Penggunaan term moderasi beragama lebih sebagai upaya untuk mengambil “jalan tengah” (tawasuth) dalam menyikapi beragama terkait persoalan keberagamaan.

Moderasi berasal dari bahasa Inggris “moderation”, yang berarti sikap sedang atau sikap tidak berlebih-lebihan.

Penggunaan term moderasi beragama lebih menggambarkan sikap yang mencoba menjadi penengah (wasath, wasit), memberi solusi, dan jalan tengah di antara dua titik ekstrem.
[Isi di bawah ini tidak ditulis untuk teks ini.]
-- ==== Sys2Proof/Machine/Pieces.lean ====
section
/-! DEFINITION. The works of a model's pieces: forward and backward, with their adapters, epilogues, experts, attention, saved
state and gradients (R373 to R391 of spec/10_learning_passes.md; R430, R431, R460 to R464 of
spec/11_weights_and_freshet.md), and the stages that a pass is cut into (R266, R267 of spec/07_tiling.md). How the pieces are
wired where the spec does not say is in notes/assumptions/109.md to 112.md. -/

namespace Sys2Proof.Machine

open Sys2Proof

/-! ## Regions and pieces -/

/-- Address of the active buffer of region i (Table 11.8). -/
def State.regionVa (s : State) (n : Nat) (m : Model) (i : Nat) : Nat := s.ent n m i (if bn (s.stw n m i) 4 4 = 0 then 0 else 8) 8

/-- Region i. -/
def Model.region (m : Model) (i : Nat) : Region := (m.regions[i]?).getD freeRegion

/-- Region i as an operand: rows one after another, or tiles (R430, R431). -/
def State.regionOpnd (s : State) (n : Nat) (m : Model) (i : Nat) : Opnd :=
  let r := m.region i
  let a := s.regionVa n m i
  if r.order = 1 then { vi := n, base := a, fmt := r.fmt, tiled := r.cols } else denseOpnd n a r.fmt r.rows r.cols

/-- An operand from element i of its rows on, i a multiple of 32. -/
def Opnd.shift (o : Opnd) (i : Nat) : Opnd := { o with base := o.base + plane1Bytes o.fmt i, plane2 := o.plane2 + plane2Bytes o.fmt i }

/-- One row, read for every row. -/
def Opnd.broadcast (o : Opnd) : Opnd := { o with stride := 0, stride2 := 0 }

/-- A product of K and V width: KV_HEADS × HEAD_DIM columns. -/
def Model.kvWidth (m : Model) : Nat := m.kvHeads * m.headDim

/-- Piece i. -/
def Model.piece (m : Model) (i : Nat) : Piece :=
  (m.pieces[i]?).getD { kind := 0, topK := 0, w := 0xFFFF, wt := 0xFFFF, bias := 0xFFFF, fwd := 0xFFFF, bwd := 0xFFFF, save := 0
                        flags := 0, layer := 0, scale := 0, window := 0, experts := 0 }

/-- Columns of a piece's product. -/
def Model.cols (m : Model) (i : Nat) : Nat := (m.region (m.piece i).w).rows

/-- Pieces i, i + 1 and i + 2 form Q, K and V for the attention after them. -/
def Model.triple (m : Model) (i : Nat) : Bool :=
  (m.piece i).kind == 1 && (m.piece (i + 1)).kind == 1 && (m.piece (i + 2)).kind == 1 && (m.piece (i + 3)).kind == 2
  && m.cols (i + 1) == m.kvWidth && m.cols (i + 2) == m.kvWidth

/-- Piece i reads the rows that the piece before it reads: K and V beside Q, EXPERTS beside its ROUTER. -/
def Model.shares (m : Model) (first i : Nat) : Bool :=
  (decide (first + 1 ≤ i) && m.triple (i - 1)) || (decide (first + 2 ≤ i) && m.triple (i - 2))
  || (decide (first + 1 ≤ i) && (m.piece i).kind == 4 && (m.piece (i - 1)).kind == 3)

/-- The piece of a range whose output piece i reads; none: the rows that enter the range. -/
def Model.srcOf (m : Model) (first : Nat) : Nat → Option Nat
  | 0 => none
  | i + 1 => if i < first then none else if m.shares first (i + 1) then m.srcOf first i else some i

/-- Pieces of a range that read the same rows as piece i. -/
def Model.sharers (m : Model) (first count i : Nat) : List Nat :=
  ((List.range count).map (first + ·)).filter fun j => (m.piece j).kind != 2 && m.srcOf first j == m.srcOf first i

/-- Elements of a row that piece i reads: an attention reads Q, K and V side by side. -/
def Model.inCols (m : Model) (first count i : Nat) : Nat :=
  if (m.piece i).kind = 2 then
    match ((List.range count).map (first + ·)).find? fun j => decide (i < j) && (m.piece j).kind != 2 with
    | some j => (m.region (m.piece j).w).cols + 2 * m.kvWidth
    | none => 3 * m.kvWidth
  else (m.region (m.piece i).w).cols

/-- The adapter pair of a variant at a piece: its regions A and B (Table 11.2). -/
def Model.pairOf (m : Model) (v i : Nat) : Option (Nat × Nat) :=
  (m.indices.find? fun r => (m.region r).flags.getLsbD 2 && (m.region r).variant == v && (m.region r).piece == i).map fun r =>
    let first := ((m.variants.find? fun x => decide (x.first ≤ r ∧ r < x.first + x.count)).map (·.first)).getD 0
    (r, first + (m.region r).twin)

/-- Region of each logical expert of an EXPERTS piece for rows of a variant (R463). -/
def Model.expertRegions (m : Model) (v i : Nat) : List Nat :=
  let q := m.piece i
  let own := ((m.variant? v).map (·.route)).getD []
  let table := if own.isEmpty && v == 0 then m.route else own
  (List.range q.experts).map fun e => ((table[e]?).map (·.toNat)).getD (q.w + e)

/-! ## Programs of firmware's own -/

/-- A node word: operation and sources. -/
def nodeWord (op a b : Nat) : Nat := op * 2 ^ 58 + a * 2 ^ 48 + b * 2 ^ 40 + 0x38 * 2 ^ 32

/-- Image of a one-sweep program whose output is its last node. -/
def ownProg (nodes inFmt : List Nat) (word : Nat) (consts : List Word) : List Byte :=
  [1, BitVec.ofNat 8 nodes.length, BitVec.ofNat 8 inFmt.length, 1, BitVec.ofNat 8 consts.length, 1, 0, 0] ++ leBytes 8 0
  ++ ((List.range 8).flatMap fun i => leBytes 1 (inFmt.getD i 0)) ++ leBytes 4 (nodes.length - 1) ++ leBytes 2 word
  ++ List.replicate 34 0 ++ nodes.flatMap (leBytes 8) ++ consts.flatMap fun c => leBytes 4 c.toNat
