-- ==== Sys2Proof/Machine/Sampler.lean ====
section
/-! DEFINITION. The sampler (R231 to R235 of spec/06_braid_fabric.md), SAMPLE (R313 of spec/08_rollout_generation.md), and
the verification of drafts (R311). -/

namespace Sys2Proof.Machine

open Sys2Proof

/-- The sampling parameter block (Table 6.14). -/
structure Smp where
  temp : Word
  topP : Word
  topK : Nat
  full : Bool
  vocab : Nat
  deriving DecidableEq, Repr

/-- A block from its two parameter words. -/
def smpOf (lo hi : Dword) : Smp :=
  { temp := BitVec.ofNat 32 (bf lo 31 0), topP := BitVec.ofNat 32 (bf lo 63 32), topK := bf hi 15 0
    full := bf hi 23 16 == 1, vocab := bf hi 63 32 }

/-- TEMP is zero: greedy (R232). -/
def Smp.greedy (x : Smp) : Bool := x.temp.toNat % 2 ^ 31 == 0

/-- TOP_P is below 1. -/
def Smp.cuts (x : Smp) : Bool := (rdF x.topP).lt (.fin false 1 0)

/-- A block that Table 6.14 rules out (R84). -/
def Smp.bad (x : Smp) : Bool :=
  x.vocab == 0 || decide (1048576 < x.vocab) || decide (1024 < x.topK)
  || (match rdF x.temp with | .fin a m _ => a && m != 0 | _ => true)
  || !((FVal.zero).lt (rdF x.topP)) || (FVal.fin false 1 0).lt (rdF x.topP)

/-- One token of a row: token ID, logit or scaled logit, weight. -/
structure Tok where
  id : Nat
  z : Word
  e : Word
  deriving DecidableEq, Repr

/-- The included logits of a row with the largest finite value for +Inf (R231 step 1), in token-ID order. -/
def included : Nat → List Word → List (Nat × Word)
  | _, [] => []
  | i, l :: ls =>
    match rdF l with
    | .nan => included (i + 1) ls
    | .inf true => included (i + 1) ls
    | .inf false => (i, 0x7F7FFFFF) :: included (i + 1) ls
    | .fin _ _ _ => (i, l) :: included (i + 1) ls

/-- Place a token in descending z, ascending token ID among equals. -/
def insertTok (x : Tok) : List Tok → List Tok
  | [] => [x]
  | y :: t => if (rdF y.z).lt (rdF x.z) || (!((rdF x.z).lt (rdF y.z)) && decide (x.id < y.id)) then x :: y :: t
    else y :: insertTok x t

/-- Tokens in descending z, ascending token ID among equals. -/
def sortToks (l : List Tok) : List Tok := l.foldr insertTok []

/-- FP32 sum of weights in list order. -/
def sumE (l : List Tok) : Word := l.foldl (fun a x => addF a x.e) 0

/-- The shortest prefix whose running sum reaches a target; the whole list if none does (R231 step 4). -/
def prefixTo (target : Word) : Word → List Tok → List Tok
  | _, [] => []
  | run, x :: t =>
    let r := addF run x.e
    if (rdF r).lt (rdF target) then x :: prefixTo target r t else [x]

/-- The distribution of R231 steps 1 to 4: C in its walk order, with m, S_C and S_full. -/
structure Dist where
  c : List Tok
  m : Word
  sC : Word
  sFull : Word
  deriving DecidableEq, Repr

/-- Steps 1 to 4 over the included logits (TEMP not 0). -/
def distOf (x : Smp) (l : List (Nat × Word)) : Dist :=
  let zs := l.map fun t => (t.1, divF t.2 x.temp)
  let m := match zs with | [] => 0 | z :: t => t.foldl (fun a b => if (rdF a).lt (rdF b.2) then b.2 else a) z.2
  let all := zs.map fun t => ({ id := t.1, z := t.2, e := expW (subF t.2 m) } : Tok)
  let sFull := sumE all
  let k := if 0 < x.topK then (sortToks all).take x.topK else if x.cuts then (sortToks all).take 1024 else all
  let c := if x.cuts then prefixTo (mulF x.topP (if x.topK = 0 then sFull else sumE k)) 0 k else k
  let walk := if c.length = all.length then all else c
  { c := walk, m := m, sC := sumE walk, sFull := sFull }

/-- Walk weights until the running sum exceeds t, or to the last (R231 step 5). -/
def walkTo (t : Word) : Word → List Tok → Option Tok
  | _, [] => none
  | _, [x] => some x
  | run, x :: y :: r =>
    let s := addF run x.e
    if (rdF t).lt (rdF s) then some x else walkTo t s (y :: r)

/-- u = r × 2^−24 (Table 6.13). -/
def uOf (r : Nat) : Word := toF (.fin false r (-24))

/-- NaN as the sampler writes it. -/
abbrev nanF : Word := 0x7FC00000

/-- Log-probability of a token of C (R231 step 6). -/
def logProb (x : Smp) (d : Dist) (t : Tok) : Word := subF (subF t.z d.m) (lnW (if x.full then d.sFull else d.sC))

/-- The greedy choice: the largest logit, the lowest token ID among equals (R232). -/
def greedyTok : List (Nat × Word) → Nat
  | [] => 0xFFFFFFFF
  | h :: t => (t.foldl (fun a b => if (rdF a.2).lt (rdF b.2) then b else a) h).1

/-- One draw from a row of logits (R231 to R233): token and log-probability. -/
def drawTok (x : Smp) (row : List Word) (j : Nat) (g : Gens) : (Nat × Word) × Gens :=
  let l := included 0 row
  if l.isEmpty then ((0xFFFFFFFF, nanF), g)
  else if x.greedy then ((greedyTok l, 0), g)
  else
    let d := distOf x l
    let r := g.draw24 j
    match walkTo (mulF (uOf r.1) d.sC) 0 d.c with
    | some t => ((t.id, logProb x d t), r.2)
    | none => ((0xFFFFFFFF, nanF), r.2)

/-! ## Samplers of the dies (R296, R235, R236) -/

/-- Active dies in the order of R262. -/
def State.dieOrder (s : State) : List Nat := (List.range 8).flatMap fun k => s.activeDies.filter fun d => ringPos d == k

/-- Die whose sampler makes draw i: index i mod D; a fenced sampler's draws go to the next in the order (Table 16.6). -/
def State.samplerOf (s : State) (i : Nat) : Nat :=
  let l := s.dieOrder
  let at_ (k : Nat) : Nat := (l[k % l.length]?).getD 0
  let next := (List.range l.length).find? fun k => !(s.die (at_ (i + k))).smpFenced
  at_ (i + next.getD 0)

/-- Stream of a die's sampler (Table 6.12). -/
def State.samplerStream (s : State) (d : Nat) : Nat := streamIx s.moduleId d 17 0

/-- Cycles of the SELECT stage, and of the FULL stage (Table 6.15). -/
def smpSelect (x : Smp) : Nat := cdiv x.vocab 512 + 24

/-- Most cycles of the stage after SELECT (Table 6.15): CANDIDATE when greedy, FULL when C is every included token by its
settings, else the longer of the two. -/
def smpSecond (x : Smp) : Nat :=
  if x.greedy then 64 else if x.topK = 0 && !x.cuts then smpSelect x else max 400 (smpSelect x)

/-- Count a draw of a die. The sampler is busy for the draw's SELECT stage, and for as much of the stage after it as the SELECT
of a next draw does not overlap (R235); how much is free (notes/assumptions/113.md). -/
def noteDraw (d : Nat) (x : Smp) (noFinite : Bool) (s : State) : State :=
  let busy := smpSelect x + s.freeVal.toNat % (smpSecond x + 1)
  s.nextFree.updDie d fun k =>
    let u := addUnits 1024 k.smpActive k.smpRest busy
    { k with smpDraws := satAdd k.smpDraws 1, smpNofinite := satAdd k.smpNofinite (b2n noFinite), smpActive := u.1
             smpRest := u.2 }

/-- Draw number i of a command of a job: the token and its log-probability. -/
def drawAt (job i : Nat) (x : Smp) (row : List Word) (s : State) : (Nat × Word) × State :=
  let d := s.samplerOf i
  let r := drawTok x row (s.samplerStream d) (s.gens job)
  (r.1, noteDraw d x (r.1.1 == 0xFFFFFFFF) (s.putGens job r.2))

/-- A token record (Table 8.8). -/
def tokBytes (tok : Nat) (lp : Word) (version step flags : Nat) : List Byte :=
  leBytes 4 tok ++ leBytes 4 lp.toNat ++ leBytes 4 version ++ leBytes 2 step ++ leBytes 1 flags ++ leBytes 1 0

/-! ## SAMPLE (R313) -/

/-- Logits of one row: FP32, or BF16 widened. -/
def logitsOf (fmt : Nat) (bs : List Byte) : Nat → List Word
  | 0 => []
  | n + 1 =>
    if fmt = 1 then BitVec.ofNat 32 (leNat (bs.take 4)) :: logitsOf fmt (bs.drop 4) n
    else BitVec.ofNat 32 (leNat (bs.take 2) * 2 ^ 16) :: logitsOf fmt (bs.drop 2) n

/-- Draw the rows from i on. -/
def sampleRows (p : Packet) (x : Smp) : Nat → Nat → State → State × Option MemErr
  | 0, _, s => (s, none)
  | n + 1, i, s =>
    let fmt := bf p.p2 31 24
    match vread p.vi s (p.p1.toNat + i * bf p.p2 63 32) (x.vocab * (if fmt = 1 then 4 else 2)) with
    | .error e => (s, some e)
    | .ok bs =>
      let r := drawAt p.job i x (logitsOf fmt bs x.vocab) s
      let w := vstore p (p.p5.toNat + 16 * i) (tokBytes r.1.1 r.1.2 (bf p.p0 31 0) 0 0) r.2
      match w.2 with
      | some e => (w.1, some e)
      | none => sampleRows p x n (i + 1) w.1

/-- SAMPLE (R313). -/
def effSample (p : Packet) (s : State) : State :=
  let rows := bf p.p0 63 32
  let fmt := bf p.p2 31 24
  let x := smpOf p.p3 p.p4
  if rows = 0 ∨ 1048576 < rows ∨ (fmt ≠ 1 ∧ fmt ≠ 2) ∨ x.bad then postFree p s
  else finishMem p (sampleRows p x rows 0 (markPhase p.job 0 s)) 0 0

/-- SAMPLE (R313). -/
def execSample (p : Packet) (s : State) : Out := submit effSample p s

/-! ## Verification of drafts (R311) -/

/-- A candidate list (R308): tokens with their q. -/
abbrev Cand := List (Nat × Word)

/-- q of a token in a candidate list: 0 where it is not listed. -/
def qOf (l : Cand) (tok : Nat) : Word := ((l.find? fun e => e.1 == tok).map (·.2)).getD 0

/-- p of a token: e / S_C for a token of C, 0 otherwise. Greedy: 1 for the token chosen. -/
def pOf (d : Dist) (tok : Nat) : Word :=
  match d.c.find? fun t => t.id == tok with
  | some t => divF t.e d.sC
  | none => 0

/-- Residual weights over C in its order: max(0, p − q). -/
def residual (d : Dist) (l : Cand) : List Tok :=
  d.c.map fun t =>
    let r := subF (divF t.e d.sC) (qOf l t.id)
    { t with e := if (FVal.zero).lt (rdF r) then r else 0 }

/-- Greedy as a distribution: one token of weight 1. -/
def greedyDist (l : List (Nat × Word)) : Dist :=
  { c := [{ id := greedyTok l, z := 0, e := oneF }], m := 0, sC := oneF, sFull := oneF }

/-- LOGPROB of a verified token: ln p, or over the full distribution (R311). -/
def verProb (x : Smp) (d : Dist) (tok : Nat) : Word :=
  if x.greedy then 0
  else
    match d.c.find? fun t => t.id == tok with
    | some t => if x.full then logProb x d t else lnW (divF t.e d.sC)
    | none => nanF

/-- What row k of a verification gives: the token committed, its log-probability, its FLAGS (1 bit DRAFT, 2 bit RESIDUAL),
and whether the draft was accepted. -/
def verifyRow (x : Smp) (row : List Word) (draft : Nat) (q : Cand) (j : Nat) (g : Gens) : (Nat × Word × Nat × Bool) × Gens :=
  let l := included 0 row
  let r := g.draw24 j
  -- no token is in C: the draft is rejected and the residual draw finds none (R233)
  if l.isEmpty then ((0xFFFFFFFF, nanF, 4, false), r.2)
  else
    let d := if x.greedy then greedyDist l else distOf x l
    if (rdF (mulF (uOf r.1) (qOf q draft))).lt (rdF (pOf d draft)) then
      ((draft, verProb x d draft, 2, true), r.2)
    else
      let res := residual d q
      let z := sumE res
      let r2 := r.2.draw24 j
      let t := if (FVal.zero).lt (rdF z) then walkTo (mulF (uOf r2.1) z) 0 res else walkTo (mulF (uOf r2.1) d.sC) 0 d.c
      match t with
      | some t => ((t.id, verProb x d t.id, 4, false), r2.2)
      | none => ((0xFFFFFFFF, nanF, 4, false), r2.2)

end Sys2Proof.Machine
end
Istilah moderasi beragama dalam Islam sebenarnya sudah lama adanya.

Istilah moderasi dalam Islam dikenal dengan “wasathiyah”, bahkan umatnya mendapat julukan ummatan wasathan, yaitu umat pilihan yang selalu bersikap menengahi atau adil. Pijakan moderasi beragama berujuk pada dalil naqli dalam QS. Al-Baqarah : 143 :

“Dan demikian (pula) Kami menjadikan kamu (umat Islam) ummatan wasathan (umat yang adil dan pilihan) agar kamu menjadi saksi atas (perbuatan manusia) dan agar Rasul (Muhammad) menjadi saksi atas (perbuatan) kamu…”. Ayat ini menegaskan posisi umat Islam sebagai ummatan wasathan (umat pertangahan).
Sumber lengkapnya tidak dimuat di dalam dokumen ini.